→ Work request: Reproduce word for word, from the entries below, the line with "(spriteTransfer n s)", the line with "arbitration on. -/", and every line between them, and nothing more.

→ Material supplied:
+-------+

-- ==== Sys2Proof/Machine/Slot.lean ====
section
/-! DEFINITION. One slot of the machine in the order of rule R132, and the placement of an instruction where
the next slot runs it. -/

namespace Sys2Proof.Machine

/-! ### The steps of the programmable agents -/

/-- The Copper's step in a Copper slot with owner `o` (rules R265-R267, R269, R276, R279, R280): a fetch only
when the slot is granted to it (rule R217). -/
def copperStep (o : BusOwner) (s : State) : Result :=
  match s.copper.st with
  | .fetch1 | .fetch2 => .next (if o = .copper then copperFetch s else s)
  | .execute => exec (decodeCopper s.copper.ir1 s.copper.ir2) s
  | .waiting => .next (copperRecheck s)
  | .skipped => .next (setCopState .fetch1 s)
  | .halted => .next s

/-- The micro-instruction at `bltpc`, when there is one (rules R163, R320): a word that breaks rule R158 is
refused. -/
def withMicro (f : Word → Instr → Result) (s : State) : Result :=
  match blitterInst s.blitter with
  | none => .next s
  | some w =>
    match decodeMicro w with
    | .ok i => f w i
    | .error _ => .refused (.illFormedMicroWord w)

/-- The Blitter's transfer in a slot that it owns (rules R132, R159, R322). -/
def blitterTransfer (s : State) : Result := withMicro (fun w _ => .next (microTransfer w s)) s

/-- `BLT_STEP` in a slot with owner `o` (rules R132, R210, R318): what the micro-instruction does without the bus,
after the Copper's step; where the Blitter owns the slot its transfer has been made. -/
def blitterStep (o : BusOwner) (s : State) : Result :=
  withMicro (fun w i => if o = .blitter then .next (microActions w s) else exec i s) s

/-- The bitplane fetch of a slot with owner `o` (rules R217, R226). -/
def bitplaneStep (o : BusOwner) (s : State) : State :=
  match bplFetchPlane s with
  | some p => if o = .bitplane then bitplaneTransfer p s else s
  | none => s

/-! ### The event scheduler's handlers (rules R209, R210) -/

/-- The event of a collaborator or the host, handed to it; it schedules its slot again if it wants to. -/
def foreignStep (i : Fin 13) (s : State) : State :=
  forward (.event i s.events.slots[i].id s.events.slots[i].data) s

/-- The handler of an event slot in a slot with owner `o`.  Every handler but REG's finds its slot cancelled, and
may schedule it again. -/
def handleEvent (o : BusOwner) (i : Fin 13) (s : State) : Result :=
  if i = slotReg then .next (applyDue s)
  else if i = slotCopper then copperStep o (cancel i s)
  else if i = slotBlitter then blitterStep o (cancel i s)
  else if i = slotBitplane then .next (bitplaneStep o (cancel i s))
  else .next (cancel i (foreignStep i s))

/-- An event slot served when it is due (rule R209). -/
def serveEvent (o : BusOwner) (i : Fin 13) (s : State) : Result :=
  if eventDue i s then handleEvent o i s else .next s

/-- `service_due()` over event slots, in the order given (rule R209). -/
def serveEvents (o : BusOwner) : List (Fin 13) → State → Result
  | [], s => .next s
  | i :: l, s => andThen (serveEvent o i s) (serveEvents o l)

/-- The owner's transfer (step 3 of rule R132; rules R215, R217, R219, R283).  A fetch of the Copper or of the
bitplanes is its event, served here; of the Blitter's word only the transfer comes here, its other actions are its
event's, after the Copper's. -/
def ownerTransfer (o : BusOwner) (s : State) : Result :=
  match o with
  | .none => .next s
  | .refresh => .next (refreshTransfer s)
  | .disk => .next (diskTransfer s)
  | .audio =>
    match audioRequest s with
    | some n => .next (audioTransfer n s)
    | none => .next s
  | .sprite =>
    match spriteRequest s with
    | some n => .next (spriteTransfer n s)
    | none => .next s
  | .bitplane => serveEvent o slotBitplane s
  | .copper => serveEvent o slotCopper s
  | .blitter => blitterTransfer s
  | .cpu => cpuTransfer s

/-- Steps 4 to 8 of rule R132: the bitplane shifter, the display window's changes, the beam. -/
def finishSlot (s : State) : State := beamAdvance (diwHorizontal (shifterTick s))

/-- Step 3 of rule R132: the owner's transfer, then the events from COPPER on, in index order. -/
def transfers (o : BusOwner) (s : State) : Result :=
  andThen (ownerTransfer o s) (serveEvents o lateSlots)

/-- The part of a slot from arbitration on. -/
def busSlot (s : State) : Result :=
  andThen (transfers (ownerOf s) (arbitrate s)) (fun t => .next (finishSlot t))

/-- One slot, `AgnusStep()` (rules R132, R200): the events up to REG, the CPU's issue, then the bus. -/
def slot (s : State) : Result :=
  andThen (serveEvents .none earlySlots s) (fun t => andThen (cpuIssue t) (fun u => busSlot (windowTick u)))

/-- One step of the machine: the inputs that arrive, then, when it is powered, one slot. -/
def machineStep (s : State) : Result :=
  andThen (takeInputs s.ext.inputs s) (fun t => if t.powered then slot t else .next t)

/-! ### Placing an instruction -/

/-- The first Copper slot of a line for a parity. -/
def firstCopperSlot (c : Cfg) : BitVec 8 := if c.copperParity = .odd then 1#8 else 0#8

/-- A Copper instruction stored at `COPPC` and fetched, about to execute in a Copper slot. -/
def placeCopper (i1 i2 : Word) (s : State) : State :=
  let s1 := chipWrite16 (ptrAdd s.cfg s.copper.pc 2#32) i2 (chipWrite16 s.copper.pc i1 s)
  { s1 with
    ctl := { s1.ctl with dmacon := s1.ctl.dmacon ||| 0x0280#16 },
    beam := { s1.beam with h := firstCopperSlot s1.cfg },
    copper := { s1.copper with ir1 := i1, ir2 := i2, pc := ptrAdd s1.cfg s1.copper.pc 4#32, st := .execute,
                               skipNext := false } }

/-- A micro-instruction as the program of a running blit, in a Blitter slot. -/
def placeMicro (w : Word) (s : State) : State :=
  { s with
    ctl := { s.ctl with dmacon := s.ctl.dmacon ||| 0x0240#16 },
    beam := { s.beam with h := 0#8 },
    bus := { s.bus with cpuWaitSlots := 0 },
    blitter := { s.blitter with prog := some [w], pc := 0, busy := true } }

/-- The CPU access of a register operation (rules R108, R114, R160). -/
def registerAccess (off : RegOff) (op : RegOp) : CpuAccess :=
  { cost := 0, addr := 0xDFF000#32 ||| off.setWidth 32,
    op := match op with | .read => .read16 | .write v => .write16 v }

/-- A register operation as the CPU's next access. -/
def placeAccess (off : RegOff) (op : RegOp) (s : State) : State :=
  { s with
    beam := { s.beam with h := 0#8 },
    bus := { s.bus with reqCPU := false, cpuClock := s.now },
    cpu := { s.cpu with queue := { accesses := [registerAccess off op], cost := 0 } :: s.cpu.queue } }

/-- A program selector's entry as the program of a running blit (the table gives these rows no word). -/
def placeProgram (index : Nat) (s : State) : State := selectProgram index s

/-- An instruction placed where the next slot runs it. -/
def placeCode (c : Code) (s : State) : State :=
  match c with
  | .copper i1 i2 => placeCopper i1 i2 s
  | .micro w => placeMicro w s
  | .register off op => placeAccess off op s
  | .program shape fill fast => placeProgram (programIndex shape fill fast) s
  | .lineProgram => selectLine s
  | .fastPath => fastBlit s

end Sys2Proof.Machine
end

+-------+

→ Result:
    | some n => .next (spriteTransfer n s)
    | none => .next s
  | .bitplane => serveEvent o slotBitplane s
  | .copper => serveEvent o slotCopper s
  | .blitter => blitterTransfer s
  | .cpu => cpuTransfer s

/-- Steps 4 to 8 of rule R132: the bitplane shifter, the display window's changes, the beam. -/
def finishSlot (s : State) : State := beamAdvance (diwHorizontal (shifterTick s))

/-- Step 3 of rule R132: the owner's transfer, then the events from COPPER on, in index order. -/
def transfers (o : BusOwner) (s : State) : Result :=
  andThen (ownerTransfer o s) (serveEvents o lateSlots)

/-- The part of a slot from arbitration on. -/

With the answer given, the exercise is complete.